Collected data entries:
_ _ _ _ _

@[simp] theorem setLhp_regs : (h.setLhp l s).regs = h.regs := rfl
@[simp] theorem setLhp_held : (h.setLhp l s).held = h.held := rfl
@[simp] theorem setLhp_captured : (h.setLhp l s).captured = h.captured := rfl
@[simp] theorem setLhp_out : (h.setLhp l s).out = h.out := rfl
@[simp] theorem setLhp_freeCtr : (h.setLhp l s).freeCtr = h.freeCtr := rfl
@[simp] theorem setLhp_frc : (h.setLhp l s).frc = h.frc := rfl
@[simp] theorem setLhp_tick : (h.setLhp l s).tick = h.tick := rfl
@[simp] theorem setLhp_servo : (h.setLhp l s).servo = h.servo := rfl
@[simp] theorem setLhp_gav : (h.setLhp l s).gav = h.gav := rfl
@[simp] theorem setLhp_load : (h.setLhp l s).load = h.load := rfl
@[simp] theorem setLhp_fuses : (h.setLhp l s).fuses = h.fuses := rfl
@[simp] theorem setLhp_parts : (h.setLhp l s).parts = h.parts := rfl
@[simp] theorem setLhp_portCfg : (h.setLhp l s).portCfg = h.portCfg := rfl
@[simp] theorem setLhp_clsCfg : (h.setLhp l s).clsCfg = h.clsCfg := rfl
@[simp] theorem setLhp_ports : (h.setLhp l s).ports = h.ports := rfl
@[simp] theorem setLhp_lasers : (h.setLhp l s).lasers = h.lasers := rfl
@[simp] theorem setLhp_meshes : (h.setLhp l s).meshes = h.meshes := rfl
@[simp] theorem setLhp_biasLocked : (h.setLhp l s).biasLocked = h.biasLocked := rfl
@[simp] theorem setLhp_rtb : (h.setLhp l s).rtb = h.rtb := rfl
@[simp] theorem setLhp_staging : (h.setLhp l s).staging = h.staging := rfl
@[simp] theorem setLhp_scs : (h.setLhp l s).scs = h.scs := rfl
@[simp] theorem setLhp_depthView : (h.setLhp l s).depthView = h.depthView := rfl
@[simp] theorem setLhp_samplers : (h.setLhp l s).samplers = h.samplers := rfl
@[simp] theorem setLhp_frameSeq : (h.setLhp l s).frameSeq = h.frameSeq := rfl
@[simp] theorem setLhp_sch : (h.setLhp l s).sch = h.sch := rfl
@[simp] theorem setLhp_meters : (h.setLhp l s).meters = h.meters := rfl
@[simp] theorem setLhp_polBind : (h.setLhp l s).polBind = h.polBind := rfl
@[simp] theorem setLhp_polCnt : (h.setLhp l s).polCnt = h.polCnt := rfl
@[simp] theorem setLhp_rfs : (h.setLhp l s).rfs = h.rfs := rfl
@[simp] theorem setLhp_groups : (h.setLhp l s).groups = h.groups := rfl
@[simp] theorem setLhp_keyed : (h.setLhp l s).keyed = h.keyed := rfl
@[simp] theorem setLhp_programs : (h.setLhp l s).programs = h.programs := rfl
@[simp] theorem setLhp_prg : (h.setLhp l s).prg = h.prg := rfl
@[simp] theorem setLhp_runSeq : (h.setLhp l s).runSeq = h.runSeq := rfl
@[simp] theorem setLhp_rfxOld : (h.setLhp l s).rfxOld = h.rfxOld := rfl
@[simp] theorem setLhp_stores : (h.setLhp l s).stores = h.stores := rfl
@[simp] theorem setLhp_wipes : (h.setLhp l s).wipes = h.wipes := rfl
@[simp] theorem setLhp_pools : (h.setLhp l s).pools = h.pools := rfl
@[simp] theorem setLhp_scrubs : (h.setLhp l s).scrubs = h.scrubs := rfl
@[simp] theorem setLhp_passes : (h.setLhp l s).passes = h.passes := rfl
@[simp] theorem setLhp_poisonLines : (h.setLhp l s).poisonLines = h.poisonLines := rfl
@[simp] theorem setLhp_retiredPages : (h.setLhp l s).retiredPages = h.retiredPages := rfl
@[simp] theorem setLhp_ceCount : (h.setLhp l s).ceCount = h.ceCount := rfl
@[simp] theorem setLhp_ceTimes : (h.setLhp l s).ceTimes = h.ceTimes := rfl
@[simp] theorem setLhp_sweeps : (h.setLhp l s).sweeps = h.sweeps := rfl
@[simp] theorem setLhp_bpmView : (h.setLhp l s).bpmView = h.bpmView := rfl
@[simp] theorem setLhp_ueSeen : (h.setLhp l s).ueSeen = h.ueSeen := rfl
@[simp] theorem setLhp_memFill : (h.setLhp l s).memFill = h.memFill := rfl
@[simp] theorem setLhp_tensors : (h.setLhp l s).tensors = h.tensors := rfl
@[simp] theorem setLhp_sendTables : (h.setLhp l s).sendTables = h.sendTables := rfl
@[simp] theorem setLhp_rxTables : (h.setLhp l s).rxTables = h.rxTables := rfl
@[simp] theorem setLhp_protect : (h.setLhp l s).protect = h.protect := rfl
@[simp] theorem setLhp_tchan : (h.setLhp l s).tchan = h.tchan := rfl
@[simp] theorem setLhp_lhxIn : (h.setLhp l s).lhxIn = h.lhxIn := rfl
@[simp] theorem setLhp_lhxOut : (h.setLhp l s).lhxOut = h.lhxOut := rfl
@[simp] theorem setLhp_lhxAdm : (h.setLhp l s).lhxAdm = h.lhxAdm := rfl
@[simp] theorem setLhp_stgWait : (h.setLhp l s).stgWait = h.stgWait := rfl
@[simp] theorem setLhp_sas : (h.setLhp l s).sas = h.sas := rfl
@[simp] theorem setLhp_sealQ : (h.setLhp l s).sealQ = h.sealQ := rfl
@[simp] theorem setLhp_bindSa : (h.setLhp l s).bindSa = h.bindSa := rfl
@[simp] theorem setLhp_keyRegs : (h.setLhp l s).keyRegs = h.keyRegs := rfl
@[simp] theorem setLhp_wrapKey : (h.setLhp l s).wrapKey = h.wrapKey := rfl
@[simp] theorem setLhp_saveIds : (h.setLhp l s).saveIds = h.saveIds := rfl
@[simp] theorem setLhp_nextSave : (h.setLhp l s).nextSave = h.nextSave := rfl
@[simp] theorem setLhp_opens : (h.setLhp l s).opens = h.opens := rfl
@[simp] theorem setLhp_exchs : (h.setLhp l s).exchs = h.exchs := rfl
@[simp] theorem setLhp_exst : (h.setLhp l s).exst = h.exst := rfl
@[simp] theorem setLhp_sites : (h.setLhp l s).sites = h.sites := rfl
@[simp] theorem setLhp_selfSite : (h.setLhp l s).selfSite = h.selfSite := rfl
@[simp] theorem setLhp_mgmtPart : (h.setLhp l s).mgmtPart = h.mgmtPart := rfl
@[simp] theorem setLhp_relays : (h.setLhp l s).relays = h.relays := rfl
@[simp] theorem setLhp_rids : (h.setLhp l s).rids = h.rids := rfl
@[simp] theorem setLhp_reqs : (h.setLhp l s).reqs = h.reqs := rfl
@[simp] theorem setLhp_outcomes : (h.setLhp l s).outcomes = h.outcomes := rfl
@[simp] theorem setLhp_farNewest : (h.setLhp l s).farNewest = h.farNewest := rfl
@[simp] theorem setLhp_fwHold : (h.setLhp l s).fwHold = h.fwHold := rfl
@[simp] theorem setLhp_mgmtIn : (h.setLhp l s).mgmtIn = h.mgmtIn := rfl
@[simp] theorem setLhp_rephase : (h.setLhp l s).rephase = h.rephase := rfl
@[simp] theorem setLhp_dlTick : (h.setLhp l s).dlTick = h.dlTick := rfl
@[simp] theorem setLhp_pdcPend : (h.setLhp l s).pdcPend = h.pdcPend := rfl
@[simp] theorem setLhp_tng : (h.setLhp l s).tng = h.tng := rfl
@[simp] theorem setLhp_flt : (h.setLhp l s).flt = h.flt := rfl
@[simp] theorem setLhp_evt : (h.setLhp l s).evt = h.evt := rfl
@[simp] theorem setLhp_latches : (h.setLhp l s).latches = h.latches := rfl
@[simp] theorem setLhp_doms : (h.setLhp l s).doms = h.doms := rfl
@[simp] theorem setLhp_seqs : (h.setLhp l s).seqs = h.seqs := rfl
@[simp] theorem setLhp_gov : (h.setLhp l s).gov = h.gov := rfl
@[simp] theorem setLhp_therm : (h.setLhp l s).therm = h.therm := rfl
@[simp] theorem setLhp_thermShutdown : (h.setLhp l s).thermShutdown = h.thermShutdown := rfl
@[simp] theorem setLhp_halt : (h.setLhp l s).halt = h.halt := rfl
@[simp] theorem setLhp_haltPage : (h.setLhp l s).haltPage = h.haltPage := rfl
@[simp] theorem setLhp_heatHold : (h.setLhp l s).heatHold = h.heatHold := rfl
@[simp] theorem setLhp_mbx : (h.setLhp l s).mbx = h.mbx := rfl
@[simp] theorem setLhp_tap : (h.setLhp l s).tap = h.tap := rfl
@[simp] theorem setLhp_bmcAlarm : (h.setLhp l s).bmcAlarm = h.bmcAlarm := rfl
@[simp] theorem setLhp_alertLow : (h.setLhp l s).alertLow = h.alertLow := rfl
@[simp] theorem setLhp_faultOut : (h.setLhp l s).faultOut = h.faultOut := rfl
@[simp] theorem setLhp_thermTrip : (h.setLhp l s).thermTrip = h.thermTrip := rfl
@[simp] theorem setLhp_tripped : (h.setLhp l s).tripped = h.tripped := rfl
@[simp] theorem setLhp_straps : (h.setLhp l s).straps = h.straps := rfl
@[simp] theorem setLhp_telSeq : (h.setLhp l s).telSeq = h.telSeq := rfl
@[simp] theorem setLhp_telQ : (h.setLhp l s).telQ = h.telQ := rfl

_ _ _ _ _

_ABOUT THIS EXERCISE_. Using the data above, extract exactly the lines from the one that holds "h.haltPage := rfl" to the one that holds "h.mbx := rfl", both ends included, and no others.

_YOUR SOLUTION_.
@[simp] theorem setLhp_haltPage : (h.setLhp l s).haltPage = h.haltPage := rfl
@[simp] theorem setLhp_heatHold : (h.setLhp l s).heatHold = h.heatHold := rfl
@[simp] theorem setLhp_mbx : (h.setLhp l s).mbx = h.mbx := rfl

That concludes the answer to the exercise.